### ACTION ITEM
Retype, word for word, every line from the one holding "def SameShared (s" through the one holding "coreOf th.home ∧" in the entries below, both included, and only those lines.

[Saved entries]
=== Begin Enclosure ===

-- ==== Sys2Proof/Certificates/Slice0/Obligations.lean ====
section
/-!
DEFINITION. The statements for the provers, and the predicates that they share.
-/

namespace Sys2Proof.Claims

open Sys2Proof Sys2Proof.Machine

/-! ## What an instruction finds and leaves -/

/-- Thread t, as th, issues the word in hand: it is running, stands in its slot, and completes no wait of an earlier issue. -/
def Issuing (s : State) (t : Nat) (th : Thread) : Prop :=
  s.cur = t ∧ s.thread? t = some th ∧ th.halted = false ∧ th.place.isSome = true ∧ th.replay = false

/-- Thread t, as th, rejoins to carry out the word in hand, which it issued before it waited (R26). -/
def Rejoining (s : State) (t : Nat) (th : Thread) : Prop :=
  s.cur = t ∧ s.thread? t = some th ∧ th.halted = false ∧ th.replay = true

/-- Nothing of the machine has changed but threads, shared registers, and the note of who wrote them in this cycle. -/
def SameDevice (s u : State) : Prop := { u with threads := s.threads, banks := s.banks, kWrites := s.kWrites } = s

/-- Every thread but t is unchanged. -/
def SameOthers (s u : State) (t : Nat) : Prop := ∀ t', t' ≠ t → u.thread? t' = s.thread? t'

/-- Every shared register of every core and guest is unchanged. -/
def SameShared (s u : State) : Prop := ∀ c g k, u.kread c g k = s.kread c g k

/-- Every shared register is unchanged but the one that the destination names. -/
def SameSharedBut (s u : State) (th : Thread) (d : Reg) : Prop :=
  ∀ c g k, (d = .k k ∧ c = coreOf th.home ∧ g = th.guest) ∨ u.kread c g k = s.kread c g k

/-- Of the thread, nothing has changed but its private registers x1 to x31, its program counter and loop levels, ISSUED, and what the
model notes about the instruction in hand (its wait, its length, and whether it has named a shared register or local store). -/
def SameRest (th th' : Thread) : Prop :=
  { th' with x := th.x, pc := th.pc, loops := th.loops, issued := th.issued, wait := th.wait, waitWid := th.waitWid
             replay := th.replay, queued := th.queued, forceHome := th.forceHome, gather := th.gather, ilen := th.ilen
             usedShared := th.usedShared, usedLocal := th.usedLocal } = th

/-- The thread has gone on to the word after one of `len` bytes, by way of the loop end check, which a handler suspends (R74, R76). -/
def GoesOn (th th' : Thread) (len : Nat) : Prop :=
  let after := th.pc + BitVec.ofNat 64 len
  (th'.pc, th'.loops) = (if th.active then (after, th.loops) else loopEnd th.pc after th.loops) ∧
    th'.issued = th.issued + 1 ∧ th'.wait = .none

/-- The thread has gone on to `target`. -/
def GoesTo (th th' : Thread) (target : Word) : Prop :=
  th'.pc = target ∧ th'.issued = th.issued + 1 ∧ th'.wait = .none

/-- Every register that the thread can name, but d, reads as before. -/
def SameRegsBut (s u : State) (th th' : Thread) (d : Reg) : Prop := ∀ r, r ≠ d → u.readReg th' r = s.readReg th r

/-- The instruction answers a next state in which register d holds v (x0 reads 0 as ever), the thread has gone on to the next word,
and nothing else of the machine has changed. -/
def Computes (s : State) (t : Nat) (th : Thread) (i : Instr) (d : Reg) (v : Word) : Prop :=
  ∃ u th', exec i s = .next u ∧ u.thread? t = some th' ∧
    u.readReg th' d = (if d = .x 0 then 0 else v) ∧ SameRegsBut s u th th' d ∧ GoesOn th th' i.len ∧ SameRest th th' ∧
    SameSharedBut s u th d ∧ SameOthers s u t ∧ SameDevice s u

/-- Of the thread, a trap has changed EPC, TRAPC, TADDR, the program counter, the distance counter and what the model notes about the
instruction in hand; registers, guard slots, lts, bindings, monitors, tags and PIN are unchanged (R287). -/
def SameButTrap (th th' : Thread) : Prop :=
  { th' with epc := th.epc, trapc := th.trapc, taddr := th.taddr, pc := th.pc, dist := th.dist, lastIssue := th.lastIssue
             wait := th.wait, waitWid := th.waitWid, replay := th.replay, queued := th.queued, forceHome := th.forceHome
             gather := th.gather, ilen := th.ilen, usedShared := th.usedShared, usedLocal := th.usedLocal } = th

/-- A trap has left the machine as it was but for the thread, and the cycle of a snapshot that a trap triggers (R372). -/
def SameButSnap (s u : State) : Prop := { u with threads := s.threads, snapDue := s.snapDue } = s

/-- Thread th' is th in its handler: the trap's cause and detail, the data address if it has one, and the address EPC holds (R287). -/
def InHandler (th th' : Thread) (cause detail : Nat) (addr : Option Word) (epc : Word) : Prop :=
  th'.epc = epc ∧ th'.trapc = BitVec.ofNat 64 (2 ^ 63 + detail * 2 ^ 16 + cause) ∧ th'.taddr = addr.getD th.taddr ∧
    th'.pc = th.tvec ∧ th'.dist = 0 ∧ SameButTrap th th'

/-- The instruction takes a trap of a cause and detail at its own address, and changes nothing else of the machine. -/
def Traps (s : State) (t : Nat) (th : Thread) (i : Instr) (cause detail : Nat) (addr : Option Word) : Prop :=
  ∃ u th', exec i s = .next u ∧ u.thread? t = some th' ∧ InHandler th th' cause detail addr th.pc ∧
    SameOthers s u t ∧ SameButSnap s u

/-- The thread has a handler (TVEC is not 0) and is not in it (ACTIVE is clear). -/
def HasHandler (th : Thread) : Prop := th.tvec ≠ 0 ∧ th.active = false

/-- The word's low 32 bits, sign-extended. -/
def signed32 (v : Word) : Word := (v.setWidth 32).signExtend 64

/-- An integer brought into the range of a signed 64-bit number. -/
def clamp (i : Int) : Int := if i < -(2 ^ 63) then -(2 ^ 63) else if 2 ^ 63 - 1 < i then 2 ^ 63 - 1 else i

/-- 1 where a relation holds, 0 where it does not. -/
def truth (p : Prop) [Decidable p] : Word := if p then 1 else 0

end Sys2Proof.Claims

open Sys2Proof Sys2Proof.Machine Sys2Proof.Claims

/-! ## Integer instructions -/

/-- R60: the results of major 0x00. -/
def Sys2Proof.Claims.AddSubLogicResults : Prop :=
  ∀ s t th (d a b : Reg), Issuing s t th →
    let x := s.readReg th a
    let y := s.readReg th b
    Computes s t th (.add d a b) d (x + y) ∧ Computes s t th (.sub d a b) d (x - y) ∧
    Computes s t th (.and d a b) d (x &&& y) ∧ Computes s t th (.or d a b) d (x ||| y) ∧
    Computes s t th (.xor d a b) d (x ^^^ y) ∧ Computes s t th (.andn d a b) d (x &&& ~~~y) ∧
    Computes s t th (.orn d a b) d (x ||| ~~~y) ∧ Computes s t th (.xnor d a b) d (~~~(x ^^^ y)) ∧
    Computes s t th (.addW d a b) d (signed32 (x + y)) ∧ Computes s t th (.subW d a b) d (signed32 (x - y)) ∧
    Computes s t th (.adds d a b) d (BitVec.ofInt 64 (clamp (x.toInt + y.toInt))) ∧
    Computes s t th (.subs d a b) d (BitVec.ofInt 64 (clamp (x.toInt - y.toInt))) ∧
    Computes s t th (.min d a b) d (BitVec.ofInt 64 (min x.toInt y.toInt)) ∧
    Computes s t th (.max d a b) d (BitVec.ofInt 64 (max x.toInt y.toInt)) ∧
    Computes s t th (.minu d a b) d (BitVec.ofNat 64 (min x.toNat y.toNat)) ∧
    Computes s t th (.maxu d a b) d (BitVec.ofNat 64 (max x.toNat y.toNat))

=== End Enclosure ===

### COMPLETED TASK
def SameShared (s u : State) : Prop := ∀ c g k, u.kread c g k = s.kread c g k

/-- Every shared register is unchanged but the one that the destination names. -/
def SameSharedBut (s u : State) (th : Thread) (d : Reg) : Prop :=
  ∀ c g k, (d = .k k ∧ c = coreOf th.home ∧ g = th.guest) ∨ u.kread c g k = s.kread c g k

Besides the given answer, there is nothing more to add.